Road - class 3 togher, Derrymany, Co. Longford
Co. Longford |
Roads & Tracks
Beneath the boglands of Derrymany in County Longford, a road made of wood survives in the waterlogged ground, placed there by hands that understood both the landscape and the timber they were working with.
It is a togher, an ancient trackway laid across soft or wet terrain to make passage possible where the ground alone could not bear it. This particular example runs on a northeast to southwest orientation and measures 2.5 metres wide and roughly 26 centimetres deep, dimensions that suggest something built with a degree of care and intention rather than a quick seasonal fix.
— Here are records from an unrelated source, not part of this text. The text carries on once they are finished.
-- ==== Sys2Proof/Certificates/Slice0/Obligations.lean ====
section
/-! DEFINITION. The statements about the module. Rows of the table are grouped by family: a completion statement says, for each
row of its family, on what states and operands the command runs and what it then leaves. -/

open Sys2Proof Sys2Proof.Machine Sys2Proof.Safety

/-- The letterbox registers act. A doorbell in Idle accepts the command in its order, an abort of an accepted command posts the result aborted, a clear of result-ready returns Done to Idle, a write of the command frame in Idle stores its bytes, and an accepted command that may start and whose frame passes its checks runs. -/
def Obligations.LetterboxRowsComplete : Prop :=
  (∀ (s : State) (lb value : Nat), lb < 128 → barOpen s lb = true → bit value 0 = true → (lbOf s lb).state = .idle → Gives (.lbDoorbell lb value) s fun t => (lbOf t lb).state = .accepted ∧ (lbOf t lb).order = s.post.nextOrder ∧ t.post.nextOrder = s.post.nextOrder + 1)
  ∧ (∀ (s : State) (lb value : Nat), lb < 128 → barOpen s lb = true → bit value 0 = true → (lbOf s lb).state = .accepted → (lbOf s lb).discard = false → Gives (.lbAbort lb value) s fun t => Posted t lb eAborted)
  ∧ (∀ (s : State) (lb value : Nat), lb < 128 → barOpen s lb = true → bit value 0 = true → (lbOf s lb).state = .done → Gives (.lbResultClear lb value false) s fun t => (lbOf t lb).state = .idle ∧ (lbOf t lb).ready = false)
  ∧ (∀ (s : State) (lb offset size value : Nat), lb < 128 → barOpen s lb = true → (size = 4 ∨ size = 8) → offset % size = 0 → offset + size ≤ 1792 → (lbOf s lb).state = .idle → Gives (.lbFrameWrite lb offset size value) s fun t => (lbOf t lb).cmd = putTab (lbOf s lb).cmd offset (leBytes size value))
  ∧ (∀ (s : State) (lb : Nat), lb < 128 → mayStartCmd s lb = true → frameCheck s lb = none → Gives (.commandStart lb) s fun t => (lbOf t lb).state = .running ∧ (lbOf t lb).phase = .fresh ∧ (lbOf t lb).startedAt = s.time.rackTime)

/-- The module and function commands answer. Started, NOP answers with no data and changes no ring, packet or memory; GET_VERSION and GET_MODULE_INFO answer with their fields; FN_SET_QUOTA within the pools answers and sets the three quotas; FN_QUERY of an enabled function by PF0 answers. -/
def Obligations.ModuleCommandsComplete : Prop :=
  (∀ (s : State) (lb : Nat), Started s lb 0x0001 → Answers (.nop lb) lb 0 s fun t => t.rings = s.rings ∧ t.fabric = s.fabric ∧ t.mem = s.mem ∧ t.power = s.power)
  ∧ (∀ (s : State) (lb : Nat), Started s lb 0x0002 → Answers (.getVersion lb) lb 0 s fun t => resultData t lb (versionBytes s).length = versionBytes s)
  ∧ (∀ (s : State) (lb : Nat), Started s lb 0x0003 → Answers (.getModuleInfo lb) lb 0 s fun t => resultData t lb (infoBytes s).length = infoBytes s)
  ∧ (∀ (s : State) (lb k : Nat), Started s lb 0x0004 → k = lb / 64 * 64 + argOf s lb 4 0 → quotaSum s k Fn.quotaRings + argOf s lb 4 1 ≤ 1024 → quotaSum s k Fn.quotaContexts + argOf s lb 4 2 ≤ 4096 → argOf s lb 4 3 ≤ 4096 → Answers (.fnSetQuota lb) lb 0 s fun t => (fnOf t k).quotaRings = argOf s lb 4 1 ∧ (fnOf t k).quotaContexts = argOf s lb 4 2 ∧ (fnOf t k).quotaClaims = argOf s lb 4 3)
  ∧ (∀ (s : State) (lb n : Nat), Started s lb 0x0005 → lb % 64 = 0 → n = argOf s lb 5 0 → 1 ≤ n → n ≤ 63 → fnEnabled s (lb + n) = true → Answers (.fnQuery lb) lb 0 s fun t => resultData t lb 16 = pack [u16 (ringQuota s (lb + n)), u16 (ringsHeldBy s (lb + n)), u16 (contextQuota s (lb + n)), u16 (contextsOf s (lb + n)), u16 (claimQuota s (lb + n)), u16 (claimsOf s (lb + n)), u16 1, u16 1])

/-- The ring commands answer. On rings that the requester owns and in the states R135 gives, each ring command answers with code 0 and leaves the ring as R39, R135, R136, R137, R155 and R160 say; RING_STOP of a live ring leaves it stopped. -/
def Obligations.RingCommandsComplete : Prop :=
  (∀ (s : State) (lb n : Nat) (free : List Nat), Started s lb 0x0101 → n = argOf s lb 0x0101 0 → argOf s lb 0x0101 1 = 0xFF → (free = ((List.range 1024).filter fun r => (ringOf s r).state == .free && dieUp s (96 + r / 64)).take n) → free.length = n → ringsHeldBy s lb + n ≤ ringQuota s lb → Answers (.ringAlloc lb) lb 0 s fun t => ∀ r ∈ free, (ringOf t r).state = .allocated ∧ (ringOf t r).owner = lb)
  ∧ (∀ (s : State) (lb r : Nat), Started s lb 0x0102 → r = argOf s lb 0x0102 0 → ownRing s (some lb) r = true → ringLive (ringOf s r).state = false → Answers (.ringFree lb) lb 0 s fun t => ringOf t r = {})
  ∧ (∀ (s : State) (lb r k : Nat), Started s lb 0x0103 → r = argOf s lb 0x0103 0 → k = lb / 64 * 64 + argOf s lb 0x0103 1 → r < 1024 → (ringOf s r).state ≠ .free → (ringOf s r).owner / 64 = lb / 64 → fnEnabled s k = true → (argOf s lb 0x0103 3 = 0xFFFF ∨ (argOf s lb 0x0103 3 ≠ 0 ∧ argOf s lb 0x0103 3 < vectorCount k)) → ringLive (ringOf s r).state = false → (k % 64 = 0 ∨ (s.rings.any fun e => e.1 != r && e.2.state != .free && e.2.owner == k && e.2.slot == argOf s lb 0x0103 2) = false) → ((ringOf s r).ctx = 0 ∨ (fnOf s k).pasid = true) → Answers (.ringBind lb) lb 0 s fun t => (ringOf t r).owner = k ∧ (ringOf t r).slot = argOf s lb 0x0103 2 ∧ (ringOf t r).vector = argOf s lb 0x0103 3)
  ∧ (∀ (s : State) (lb r : Nat) (c : Ctx), Started s lb 0x0104 → r = argOf s lb 0x0104 0 → ownRing s (some lb) r = true → ((ringOf s r).state = .allocated ∨ (ringOf s r).state = .stopped) → argOf s lb 0x0104 5 ≠ 0 → argOf s lb 0x0104 6 % 4096 = 0 → argOf s lb 0x0104 6 < 2 ^ 57 → argOf s lb 0x0104 7 % 64 = 0 → argOf s lb 0x0104 7 < 2 ^ 57 → tfind s.xlat.ctxs (argOf s lb 0x0104 3) = some c → c.owner = (ringOf s r).owner → (argOf s lb 0x0104 3 = 0 ∨ (fnOf s c.owner).pasid = true) → Answers (.ringConfig lb) lb 0 s fun t => (ringOf t r).state = .stopped ∧ (ringOf t r).mode = argOf s lb 0x0104 1 ∧ (ringOf t r).key = argOf s lb 0x0104 2 ∧ (ringOf t r).ctx = argOf s lb 0x0104 3 ∧ (ringOf t r).entries = argOf s lb 0x0104 4 ∧ (ringOf t r).cqEntries = argOf s lb 0x0104 5 ∧ (ringOf t r).base = argOf s lb 0x0104 6 ∧ (ringOf t r).cqBase = argOf s lb 0x0104 7 ∧ (ringOf t r).head = 0 ∧ (ringOf t r).tail = 0 ∧ (ringOf t r).modCount = 1 ∧ (ringOf t r).modTime = 0)
  ∧ (∀ (s : State) (lb r : Nat), Started s lb 0x0105 → r = argOf s lb 0x0105 0 → ownRing s (some lb) r = true → Answers (.ringSetPhysical lb) lb 0 s fun t => (ringOf t r).physical = (argOf s lb 0x0105 1 == 1))
  ∧ (∀ (s : State) (lb r : Nat), Started s lb 0x0106 → r = argOf s lb 0x0106 0 → ownRing s (some lb) r = true → ((ringOf s r).state = .stopped ∨ (ringOf s r).state = .error) → (tfind s.xlat.ctxs (ringOf s r).ctx).isSome = true → Answers (.ringStart lb) lb 0 s fun t => ((ringOf t r).state = .running ∨ (ringOf t r).state = .held) ∧ (ringOf t r).reason = 0)
  ∧ (∀ (s : State) (lb r : Nat), Started s lb 0x0107 → r = argOf s lb 0x0107 0 → ownRing s (some lb) r = true → ringLive (ringOf s r).state = true → Gives (.ringStop lb) s fun t => (ringOf t r).state = .stopped ∧ (ringOf t r).head = (ringOf s r).head ∧ (ringOf t r).started = (ringOf s r).started)
  ∧ (∀ (s : State) (lb r : Nat) (d : List Byte), Started s lb 0x0108 → r = argOf s lb 0x0108 0 → ownRing s (some lb) r = true → d = pack [u8 (ringCode (ringOf s r).state), u32 (ringOf s r).head, u32 (ringOf s r).tail, u32 (ringOf s r).cqWritten, u32 (heldCount (ringOf s r))] → Answers (.ringQuery lb) lb 0 s fun t => resultData t lb 20 = d ∧ t.rings = s.rings)
  ∧ (∀ (s : State) (lb r k : Nat), Started s lb 0x0109 → r = argOf s lb 0x0109 0 → k = destKey (BitVec.ofNat 32 (argOf s lb 0x0109 1)) → ownRing s (some lb) r = true → (runOf (ringOf s r) k).lost = true → (ringOf s r).started = [] → Answers (.ringAckLoss lb) lb 0 s fun t => (runOf (ringOf t r) k).lost = false ∧ (runOf (ringOf t r) k).run = ((runOf (ringOf s r) k).run + 1) % 32 ∧ (runOf (ringOf t r) k).sent = 0)
  ∧ (∀ (s : State) (lb r : Nat), Started s lb 0x010A → r = argOf s lb 0x010A 0 → ownRing s (some lb) r = true → Answers (.ringModerate lb) lb 0 s fun t => (ringOf t r).modCount = argOf s lb 0x010A 1 ∧ (ringOf t r).modTime = argOf s lb 0x010A 2)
The construction method is specific and telling. Large birch roundwood pieces, each up to about 16.5 centimetres in diameter, were laid lengthways along the trackway to form its structural core. Between these, hazel brushwood with an average diameter of around 3.5 centimetres was woven or packed in, providing both stability and a surface that could distribute weight across the boggy ground beneath. Bogs preserve organic material extraordinarily well by keeping it starved of oxygen, which is why wood that might otherwise have rotted centuries ago can still be examined in detail. In this case, there was clear evidence of woodworking on the timbers, meaning the builders were shaping and preparing their materials rather than simply laying down whatever came to hand. The combination of birch and hazel was not accidental either; both were common, fast-growing Irish woodland species that would have been readily available and well understood by anyone with experience of managing woodland for practical use.